Yes I did the update again.  Learned about a new program called Club Combinations that is replacing Club Select.  Combinations allows new purchases to take an existing high quality resort and the combine it with a new points purchase to reach the next loyalty level.  For example you need 13,000 points to move from Silver to Gold.  Take a 2 BR red week (8500 pts) and purchase 4500 additional points.

current price per points is $7.87.

Stephen


----------



## kalima (Oct 11, 2014)

*yes*



RuralEngineer said:


> Yes I did the update again.  Learned about a new program called Club Combinations that is replacing Club Select.  Combinations allows new purchases to take an existing high quality resort and the combine it with a new points purchase to reach the next loyalty level.  For example you need 13,000 points to move from Silver to Gold.  Take a 2 BR red week (8500 pts) and purchase 4500 additional points.
> 
> current price per points is $7.87.
> 
> Stephen



I believe this came out in July this year. We have some info on our Facebook page Not sure if you are already a member there? Diamond Resort Members.


----------



## mercman61 (Oct 30, 2014)

*Utilized the Club Combinations to upgrade to Gold*

We competed two owners updates one was a brunch invite and the other was a last visit with our old Sampler.  The first visit was terrible, the rep was just focused on selling us points ( min of 8500 points) without understanding our travel needs and desires.  She did not mention the Club Combinations program  during her pitch and told us the price per point would $7.98.  We were at 22,500 points at the Silver level. 

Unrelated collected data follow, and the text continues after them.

-- ==== Sys2Proof/Machine/Test.lean ====
section
/-! DEFINITION. Self-test (R451 to R453). -/

namespace Sys2Proof.Machine

/-- Partitions of a die's logic BIST (R451); the Locket offers none. -/
def partitions (d : Nat) : Nat :=
  if d = 0 then 17 else if d ≤ 16 then 29 else if d ≤ 18 then 6 else 0

/-- The LBIST golden value of partition p of die d, stepping A0 (R452). -/
def goldenLbist (d p : Nat) : BitVec 64 :=
  if d = 0 then (if p < 16 then 0x57C2E9A03B14F86D else 0x0E6BD315A9F47C82)
  else if d ≤ 16 then (if p < 24 then 0x6A3E91C40B7D25F8 else if p < 28 then 0x1D904E7BC352A06E else 0xB41F0C8D7E26593A)
  else (if p < 4 then 0x92A75D3E06C1B4F9 else if p = 4 then 0xC85E2F7194B03DA6 else 0x3F04A6E9D82715BC)

/-- The MBIST golden value of die d (R452). -/
def goldenMbist (d : Nat) : BitVec 64 :=
  if d = 0 then 0xA1D83C67F5029E4B else if d ≤ 16 then 0x7B26E0D419AFC358 else if d ≤ 18 then 0x4E93B7A12D6C08F5 else 0xD07A15E36B9C42A8

/-- Start a test of a kind on a die: 1 LBIST, 2 MBIST, 3 both. An edge die's links go down (R453). -/
def State.startTest (s : State) (d kind : Nat) : State :=
  let s : State := { s with tests := s.tests ++ [⟨d, kind⟩] }
  let s := ((s.wf (F.TEST_RESULT_STATUS_STATE d) 1).wf (F.TEST_RESULT_STATUS_KIND d) kind)
  if d = 17 then (s.linkDown 0).linkDown 2
  else if d = 18 then (s.linkDown 1).linkDown 3
  else s

/-- TEST_CMD (R453). KIND 0 is ignored, and so is a number that is no die. -/
def execTestCmd (d kind : Nat) (s : State) : Res :=
  .next (if kind = 0 ∨ 3 < kind ∨ 19 < d then s
    else if s.rf F.FRONT_STATUS_STEP ≠ stepHalted ∨ d = 19 ∨ s.tests.any (fun t => t.die == d) then s.raise F.TEST_ERR_REFUSED
    else s.startTest d kind)

/-- Memory between two module addresses is 0 and carries no poison tag. -/
def State.wipe (s : State) (a b : Nat) : State :=
  { s with mem := SMap.dropRange s.mem a b, poison := s.poison.filter (fun e => !(decide (a ≤ e.1 * 4) && decide (e.1 * 4 < b))) }

/-- Clasps from number a up to b read 0 with their flags clear. -/
def State.zeroClasps (s : State) (a b : Nat) : State :=
  (List.range (b - a)).foldl (fun (s : State) i =>
    s.zero [F.CLASP_VALUE_VALUE (a + i), F.CLASP_FLAG_OVF (a + i), F.CLASP_FLAG_UNF (a + i), F.CLASP_FLAG_MIS (a + i)]) s

/-- What a test of die d destroys (R453): a compute die's stores and Clasps; the Casket with its Charm contexts, transit rings and word queues, and the
hub Clasps. -/
def State.testDestroys (s : State) (d : Nat) : State :=
  if d = 0 then
    let s := (s.wipe 0x020000000000 0x020100000000).zeroClasps 0 4096
    { s with casket := { s.casket with queues := [], transit0 := [], transit1 := [], lastRead := none } }
  else if d ≤ 16 then
    ((List.range 24).foldl (fun (s : State) k => s.wipe (storeBase (24 * (d - 1) + k)) (storeBase (24 * (d - 1) + k) + storeBytes)) s).zeroClasps
      (4096 + 3840 * (d - 1)) (4096 + 3840 * d)
  else s

/-- The columns, width and sentinels of physical core n, as the diagnostic leaves them (R451, R136). -/
def State.putColumns (s : State) (n : Nat) (cols : List Nat) (sentOk : Bool) : State :=
  let mask := (cols.map (fun c => 2 ^ c)).sum
  let s := (List.range 3).foldl (fun (s : State) i => s.wf (F.CORE_BADCOL_COLS n i) (mask / 2 ^ (32 * i) % 2 ^ 32)) s
  let s := (s.wf (F.CORE_COLMAP_BAD0 n) (nth cols 0 0x7F)).wf (F.CORE_COLMAP_BAD1 n) (nth cols 1 0x7F)
  (s.wf (F.CORE_COLMAP_WIDTH n) (if cols.length ≤ 1 then 64 else 65 - cols.length)).wflag (F.CORE_COLMAP_SENT_OK n) sentOk

/-- A bad core or column enters the disabled-unit map: at a start it is fused, else it stays in the soft part (R456). -/
def State.badUnit (s : State) (u : BadUnit) : State :=
  let s := s.softDisable u
  if s.rf F.SETUP_STATE_STATE = 6 then s.blowFuse u else s

/-- What the core partitions of a compute die have shown: bad columns isolated where the partition then matches, the core disabled where it does not. -/
def State.coreResults (s : State) (d failMap : Nat) (r : BistOut) : State :=
  (List.range 24).foldl (fun (s : State) p =>
    let n := 24 * (d - 1) + p
    if bit failMap p then s.badUnit ⟨n, none⟩
    else
      let cols := (r.columns.filter (fun e => e.1 == p)).flatMap (·.2)
      let s := s.putColumns n cols (!r.sentinels.contains p)
      let s := s.life (0x4A00 + 4 * n) (cols.filter (fun c => !s.locket.fused.contains ⟨n, some c⟩)).length
      cols.foldl (fun (s : State) c => s.badUnit ⟨n, some c⟩) s) s

/-- BIST_DONE (R451 to R453, R448). A core with bad columns whose partition passes with them isolated has passed. -/
def execBistDone (d : Nat) (r : BistOut) (s : State) : Res :=
  .next (match s.tests.find? (fun t => t.die == d) with
    | none => s
    | some t =>
      let s : State := { s with tests := s.tests.filter (fun t => t.die != d) }
      let lb := bit t.kind 0
      let mb := bit t.kind 1
      let ps := List.range (partitions d)
      let failMap := if lb then (ps.map (fun p => if nth r.lbist p 0 = goldenLbist d p then 0 else 2 ^ p)).sum else 0
      let s := s.testDestroys d
      let s := if lb then ps.foldl (fun (s : State) p =>
          s.wpair (F.TEST_PSIG_LO_SIG (32 * d + p)) (F.TEST_PSIG_HI_SIG (32 * d + p)) (nth r.lbist p 0).toNat) s else s
      let s := if mb then
          let s := s.wpair (F.TEST_RESULT_MB_SIG_LO_SIG d) (F.TEST_RESULT_MB_SIG_HI_SIG d) r.mbist.toNat
          let s := (s.wf (F.TEST_RESULT_REPAIRED_ROWS d) r.rows).wf (F.TEST_RESULT_BANKFAIL_COUNT d) r.badBanks.length
          let s := if d = 0 then s.life 0x5000 r.banks else if d ≤ 16 then s.life 0x5004 r.banks else s
          if 1 ≤ d ∧ d ≤ 16 then
            { s with locket := { s.locket with badStores := (s.locket.badStores ++ r.badBanks.map (fun p => 24 * (d - 1) + p)).eraseDups } }
          else s
        else s
      let s := if lb && decide (1 ≤ d) && decide (d ≤ 16) then s.coreResults d failMap r else s
      let bad := decide (failMap ≠ 0) || (mb && (!r.badBanks.isEmpty || r.mbist != goldenMbist d))
      let s := s.wf (F.TEST_RESULT_FAILMAP_MAP d) failMap
      let s := (s.wf (F.TEST_RESULT_STATUS_STATE d) (if bad then 3 else 2)).wf (F.TEST_RESULT_STATUS_MS d) (min r.ms 65535)
      let s := s.event 0x0008 srcLocket d t.kind failMap 0
      let s := if mb && decide (0 < r.rows) then s.event 0x000A srcLocket 0 0 0 0 else s
      if bad then (s.raise F.TEST_ERR_FAIL).event 0x0009 srcLocket 0 0 0 0 else s)

end Sys2Proof.Machine
end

We went this week for our final Sampler visit and went though our second presentation where they listened to us, our needs and our budget.  they explained the Club Combinations program and how it could help reduce the amount of point we needed to purchase from 8500 to 4000 points and after some back and forth the price per point ended up being $3.35 point.  This upgraded us to Gold Status and we did not need to purchase the additional 4500 points we really did not need just to get to Gold.  Overall we have been very happy with Diamond since we joined back in 2011 after converting two resale weeks into the Club and Points system by purchasing 2500 points at $3.25/pt.  We have heavily utilized the Diamond system and are continuing to learn how to leverage it.  The Club Combination is a great option for those who are close to next level and do not want o purchase as many points as now required (8500 pts at $7.98/pt.)


----------



## Marijeanl (Oct 31, 2014)

What exactly is the Club Combinations program?


----------



## kalima (Oct 31, 2014)

*hi there!*

I hope you don't mind....I love this TUG site but I also belong to a Facebook site called: Diamond Resort Members....they would love to hear about your positive experiences and they can also help advise you about DRI products...Club Combinations is where you still keep your deeded week but for a fee you can get a points allocation for it...have to go but maybe see you on the facebook page


----------



## RuralEngineer (Nov 1, 2014)

mercman61 said:


> Overall we have been very happy with Diamond since we joined back in 2011 after converting two resale weeks into the Club and Points system by purchasing 2500 points at $3.25/pt.



that is the best i have ever heard of.  

stephen


----------